Alternatives Considered:
-
Manual Cert Management (Rejected)
- Pros: Simple, no external dependencies
- Cons: ❌ No rotation, ❌ Manual rotation, ❌ No scalability
- Verdict: Not feasible for production
-
Let's Encrypt (Rejected)
- Pros: Free, automated
- Cons: ❌ Not internal service certs, ❌ Rate limits, ❌ Public CA
- Verdict: Wrong use case
-
HashiCorp Vault PKI (Selected)
- Pros: ✅ Internal PKI, ✅ Automatic rotation, ✅ Fine-grained policies, ✅ Audit logging
- Cons: ⚠️ Additional dependency
- Verdict: Best fit for internal service mTLS
-
SPIFFE/SPIRE (Rejected)
- Pros: Industry standard for SPIFFE)
- Cons: ⚠️ More complex setup, ⚠️ Additional infrastructure
- Verdict: Good but Vault PKI is simpler for Prism's needs
Architecture Decisions
1. Certificate Lifetimes (7 days)
- Short enough for security, long enough to reduce rotation overhead
- Renewal happens 7 days before expiry (50% of lifetime)

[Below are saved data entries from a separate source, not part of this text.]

/-- A proper beginning of a tree's items leaves something due. -/
theorem due_of_prefix (t : CodeTree) : ∀ (n : Nat) (pre : List HeaderItem), pre <+: t.items → pre ≠ t.items →
    n + 1 ≤ subtreesDue (n + 1) pre := by
  induction t with
  | leaf sym w =>
    intro n pre hp hne
    cases pre with
    | nil => exact Nat.le_refl _
    | cons x xs =>
      obtain ⟨rfl, h⟩ := List.cons_prefix_cons.mp hp
      rw [List.prefix_nil.mp h] at hne
      exact absurd rfl hne
  | node l r w ihl ihr =>
    intro n pre hp hne
    cases pre with
    | nil => exact Nat.le_refl _
    | cons x xs =>
      obtain ⟨rfl, h⟩ := List.cons_prefix_cons.mp hp
      rw [subtreesDue]
      obtain ⟨h1, h2⟩ | ⟨d, rfl, h1⟩ := List.prefix_append_cases h
      · exact Nat.le_of_succ_le (ihl (n + 1) xs h1 h2)
      · rw [subtreesDue_items]
        exact ihr n d h1 fun he => hne (by rw [he]; rfl)

/-- A proper beginning of some items' bits is the bits of the first of them and a proper beginning of the next one's. -/
theorem itemBits_prefix : ∀ (items : List HeaderItem) (bits : List Bool), bits <+: itemBits items → bits ≠ itemBits items →
    ∃ pre x post part, items = pre ++ x :: post ∧ bits = itemBits pre ++ part ∧ part <+: x.bits ∧ part ≠ x.bits := by
  intro items
  induction items with
  | nil => intro bits hp hne; exact absurd (List.prefix_nil.mp hp) hne
  | cons x items ih =>
    intro bits hp hne
    obtain ⟨h1, h2⟩ | ⟨d, rfl, h1⟩ := List.prefix_append_cases hp
    · exact ⟨[], x, items, bits, rfl, rfl, h1, h2⟩
    · obtain ⟨pre, y, post, part, rfl, rfl, h3, h4⟩ := ih d h1 fun he => hne (by rw [he]; rfl)
      exact ⟨x :: pre, y, post, part, rfl, by simp [itemBits], h3, h4⟩

/-- Every proper beginning of a sound header is items that do not end it, then nothing or a cut leaf (R168). -/
theorem CodeTree.prefix_truncated {t : CodeTree} {bits : List Bool} (hk : t.leaves ≤ 257)
    (hs : ∀ sym ∈ t.syms, sym.toNat ≤ 256) (hp : bits <+: t.hdr) (hne : bits ≠ t.hdr) :
    ∃ items tail info used, OpenHeader items ∧ HeaderFault items.length tail 2 info used ∧ bits = itemBits items ++ tail := by
  rw [← CodeTree.itemBits_items] at hp hne
  obtain ⟨pre, x, post, part, hit, rfl, h1, h2⟩ := itemBits_prefix t.items bits hp hne
  have hlen : pre.length + 1 ≤ 513 := by
    have := congrArg List.length hit
    rw [CodeTree.items_length, List.length_append, List.length_cons] at this
    have := t.size_eq; omega
  have hopen : OpenHeader pre := by
    refine ⟨?_, fun sym h => hs sym (CodeTree.mem_items.mp (by rw [hit]; simp [h])), by omega⟩
    exact Nat.one_le_iff_ne_zero.mp (due_of_prefix t 0 pre (hit ▸ List.prefix_append _ _) fun h => by
      have := congrArg List.length hit
      rw [List.length_append, List.length_cons, h] at this
      omega)
  cases part with
  | nil => exact ⟨pre, [], _, _, hopen, .noTag, rfl⟩
  | cons b field =>
    cases x with
    | node =>
      obtain ⟨rfl, h⟩ := List.cons_prefix_cons.mp h1
      rw [List.prefix_nil.mp h] at h2
      exact absurd rfl h2
    | leaf sym =>
      obtain ⟨rfl, h⟩ := List.cons_prefix_cons.mp h1
      have hl := h.length_le
      rw [msbBits_length] at hl
      have h9 : field.length ≠ 9 := fun he => h2 (by rw [h.eq_of_length (by rw [he, msbBits_length])]; rfl)
      exact ⟨pre, true :: field, _, _, hopen, .cutField field (by omega) (by omega), rfl⟩

/-- `ReadNode` where one more node is expected and cannot be read (R165, R168, R169). -/
theorem readNode_fault {depth : Nat} {s : State} {code : BitVec 5} {info : Word64} {used : Nat}
    (hn : s.nodes.length ≤ 513) (h : HeaderFault s.nodes.length s.ahead code info used) :
    ∃ c u, readNode (depth + 1) s = .raised c info u ∧ c.code = code ∧ u.inPos = s.inPos + used := by
  have hcut : ∀ (t : State) (n : Nat), t.nodes.length = n → n < 1024 →
      (Exec.raised .truncatedHeader (t.nn.setWidth 64) t : Exec Idx) = .raised .truncatedHeader (BitVec.ofNat 64 n) t := by
    rintro t n rfl ht
    congr 1
    apply BitVec.eq_of_toNat_eq
    simp [State.nn]; omega
  have hb : ¬ BitVec.ofBool true = 0#1 := by decide
  set s1 : State := { s with inPos := s.inPos + 1, ops := s.ops ++ [.read 1] } with hs1
  set s2 := s1.allocNode (Node.mkInt Config.nil Config.nil 0) with hs2
  have hlen2 : s2.nodes.length = s.nodes.length + 1 := by simp [hs2, hs1, State.allocNode]
  have hp2 : s2.inPos = s.inPos + 1 := rfl
  generalize ha : s.ahead = tail at h
  have hlen := s.ahead_length
  rw [ha] at hlen
  cases h with
  | noTag =>
    rw [List.length_nil] at hlen
    rw [readNode, State.inRead_of_lt s 1 (by omega)]
    exact ⟨.truncatedHeader, _, hcut _ _ rfl (by omega), rfl, rfl⟩
  | tooMany b rest h513 =>
    rw [readNode, State.inRead1_bit ha]
    simp only [Config.nnode, h513, if_true]
    exact ⟨.treeOverflow, _, rfl, rfl, rfl⟩
  | cutField field hlt h9 =>
    have hl1 : s.nodes.length ≠ 513 := by omega
    rw [List.length_cons] at hlen
    rw [readNode, State.inRead1_bit ha]
    simp only [Config.nnode, ← hs1, hl1, if_false, hb, ← hs2]
    rw [readLeaf, State.inRead_of_lt s2 9 (by show s.inBits.length < s.inPos + 1 + 9; omega)]
    exact ⟨.truncatedHeader, _, hcut { s2 with ops := s2.ops ++ [.read 9] } _ hlen2 (by omega), rfl, rfl⟩
  | badSymbol sym rest hlt h256 =>
    have hl1 : s.nodes.length ≠ 513 := by omega
    rw [List.cons_append] at ha
    have ha2 : s2.ahead = msbBits sym ++ rest := by
      rw [State.ahead_of_inPos (s := s) (t := s2) (n := 1) rfl rfl, ha]; rfl
    rw [readNode, State.inRead1_bit ha]
    simp only [Config.nnode, ← hs1, hl1, if_false, hb, ← hs2]
    rw [readLeaf, State.inRead_msbBits s2 sym rest (by omega) ha2]
    simp only [show sym.toNat > 256 from h256, if_true]
    exact ⟨.badSymbol, _, rfl, rfl, rfl⟩

/-- `ReadNode` on items that do not complete a tree and then a fault (R168). -/
theorem readNode_open : ∀ (depth : Nat) (s : State) (items : List HeaderItem) (tail : List Bool) (code : BitVec 5)
    (info : Word64) (used : Nat), subtreesDue 1 items ≠ 0 → (∀ sym, .leaf sym ∈ items → sym.toNat ≤ 256) →
    s.nodes.length + items.length ≤ 513 → 514 ≤ depth + s.nodes.length →
    HeaderFault (s.nodes.length + items.length) tail code info used → s.ahead = itemBits items ++ tail →
    ∃ c u, readNode depth s = .raised c info u ∧ c.code = code ∧ u.inPos = s.inPos + (itemBits items).length + used := by
  intro depth
  induction depth with
  | zero => intro s items tail code info used _ _ hn hd; omega
  | succ depth ih =>
    intro s items tail code info used hdue hs hn hd hf ha
    cases items with
    | nil => exact readNode_fault (by simpa using hn) (by rw [ha]; exact hf)
    | cons x items =>
      rw [List.length_cons] at hn hf
      cases x with
      | leaf sym => cases items <;> exact absurd rfl hdue
      | node =>
        have ha0 : s.ahead = false :: (itemBits items ++ tail) := ha
        have hs' : ∀ sym, .leaf sym ∈ items → sym.toNat ≤ 256 := fun sym h => hs sym (by simp [h])
        have hb : BitVec.ofBool false = 0#1 := by decide
        have hne : s.nodes.length ≠ 513 := by omega
        have hlen0 : (itemBits (.node :: items)).length = 1 + (itemBits items).length := Nat.add_comm _ _
        rw [readNode, State.inRead1_bit ha0]
        set s1 : State := { s with inPos := s.inPos + 1, ops := s.ops ++ [.read 1] } with hs1
        have hl1 : s1.nodes.length ≠ 513 := hne
        simp only [hl1, if_false, Config.nnode, hb, if_true]
        set s2 := s1.allocNode (Node.mkInt Config.nil Config.nil 0) with hs2
        have hlen2 : s2.nodes.length = s.nodes.length + 1 := by simp [hs2, hs1, State.allocNode]
        have ha2 : s2.ahead = itemBits items ++ tail := by
          rw [State.ahead_of_inPos (s := s) (t := s2) (n := 1) rfl rfl, ha0]; rfl
        have hp2 : s2.inPos = s.inPos + 1 := rfl
        by_cases h0 : subtreesDue 1 items = 0
        · obtain ⟨l, r, rfl, -⟩ := exists_items_of_due _ 0 items (Nat.le_refl _) h0
          have hdr : subtreesDue 1 r ≠ 0 := by
            rw [subtreesDue, subtreesDue_items] at hdue; exact hdue
          rw [List.length_append, CodeTree.items_length] at hn hf
          have hbits : itemBits (l.items ++ r) = l.hdr ++ itemBits r := by
            rw [← CodeTree.itemBits_items]; simp [itemBits]
          rw [hbits, List.append_assoc] at ha2
          have hsz := l.size_eq
          have hdl := l.depth_lt_leaves
          rw [readNode_ok l depth s2 _ ha2 (by omega) (by omega)
            (fun sym h => hs' sym (by simp [CodeTree.mem_items, h]))]
          simp only []
          set s3 := State.setLeft s1.nn (BitVec.ofNat 10 s2.nodes.length) { s2 with
            nodes := s2.nodes ++ l.layout s2.nodes.length, inPos := s2.inPos + l.hdr.length, ops := s2.ops ++ l.reads }
            with hs3
          have hlen3 : s3.nodes.length = s.nodes.length + 1 + l.size := by
            simp [hs3, State.setLeft, hlen2]
          have hp3 : s3.inPos = s2.inPos + l.hdr.length := rfl
          have ha3 : s3.ahead = itemBits r ++ tail := by
            rw [State.ahead_of_inPos (s := s2) (t := s3) (n := l.hdr.length) rfl hp3, ha2]
            simp
          obtain ⟨c, u, h1, h2, h3⟩ := ih s3 r tail code info used hdr (fun sym h => hs' sym (by simp [h])) (by omega)
            (by omega) (by rw [hlen3, show s.nodes.length + 1 + l.size + r.length =
              s.nodes.length + (l.size + r.length + 1) by omega]; exact hf) ha3
          rw [h1]
          refine ⟨c, u, rfl, h2, ?_⟩
          rw [h3, hp3, hp2, hlen0, hbits, List.length_append]; omega
        · obtain ⟨c, u, h1, h2, h3⟩ := ih s2 items tail code info used h0 hs' (by omega) (by omega)
            (by rw [hlen2, show s.nodes.length + 1 + items.length = s.nodes.length + (items.length + 1) by omega]; exact hf) ha2
          rw [h1]
          refine ⟨c, u, rfl, h2, ?_⟩
          rw [h3, hp2, hlen0]; omega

- Grace period for network issues
2. ServiceIdentity Extraction from Cert
- Use SANs for service name, namespace, cluster
- URI SANs for SPIFFE-style addressing
- Avoids token passing, relying on cert verification
3. Proxy-Centric Rotation
- Proxy manages certs, not individual services
- Services connect via proxy, don't need to handle rotation
- Centralized cert management
4. Vault as CA (NotIntermediate)
- Direct Vault PKI integration
- Simpler than CA chain for initial implementation
- Can add intermediate CA later if needed
Consequences
Positive
- Automatic Rotation: Certificates auto-rotate every 7 days
- Auditable: All cert requests logged in Vault
- Secure: mTLS provides transport-level security
- Scalable: Vault can issue thousands of certs/sec
- Identity Binding: Certificate contains service identity in SANs
- Fine-grained AuthZ: Can use cert metadata for per-service policies
Negative
- Additional Dependency: Must run Vault in production
- Latency: Cert generation adds ~100ms to first request
- Complexity: More moving parts to debug
- Single Point of Failure: Vault PKI must be available
Mitigations
- Cache certificates in proxy
- Health checks for Vault connectivity
- Fallback to cached certs if Vault unavailable
- Graceful degradation with warning logs
Implementation Notes
Migration Steps
Phase 1: Setup Vault PKI (Week 1)
- Enable PKI secrets engine
- Configure root CA
- Create service roles
- Test basic cert generation
Phase 2: Proxy Integration (Week 2)
- Implement mTLS server in proxy
- Add cert rotation logic
- Implement identity extraction
- Add integration tests
Phase 3: Backend Integration (Week 3)
- Update backend drivers to accept mTLS
- Implement client cert verification
- Add test coverage
- Performance tuning
Phase 4: Production Rollout (Week 4)
- Deploy to staging
- Monitor cert rotation
- Gradual rollout
- Decommission old auth methods
Key Gotchas
- Timestamp Skew: Ensure all hosts synch time via NTP
- DNS Resolution: Services must resolve Vault PKI domain
- Lease Management: Certificate leases must be revoked on shutdown
- Certificate Chain: Must verify full chain, not just leaf cert
Testing Strategy
// tests/integration/mtls_test.go
func TestMTLS_CertRotation(t *testing.T) {
ctx, cancel := context.WithTimeout(context.Background(), 10*time.Minute)
defer cancel()
// Start Vault with PKI
vault := startVault(ctx, t)
defer vault.Stop(ctx)
// Start proxy with mTLS
proxy := startProxy(ctx, t, proxyConfig{
MTLSEnabled: true,
VaultAddr: vault.Address(),
})
defer proxy.Stop()
// Make requests for 10 days
for day := 0; day < 10; day++ {
time.Sleep(24 * time.Hour)
// Verify cert changes every 7 days
currentCert := proxy.GetCurrentCert()
if day > 0 && day % 7 == 0 {
// Should have rotated
require.NotEqual(t, prevCert, currentCert)
}
prevCert = currentCert
}
}
Related Documents
- ADR-050: Topaz Policy Engine - Authorization policies
- RFC-063: Proxy Authn/Authz - Gateway authentication
- RFC-064: SAML Federation - Federation authentication
- RFC-065: SCIM Provisioning - User provisioning
Revision History
- 2026-04-19: Initial draft - Vault PKI mTLS architecture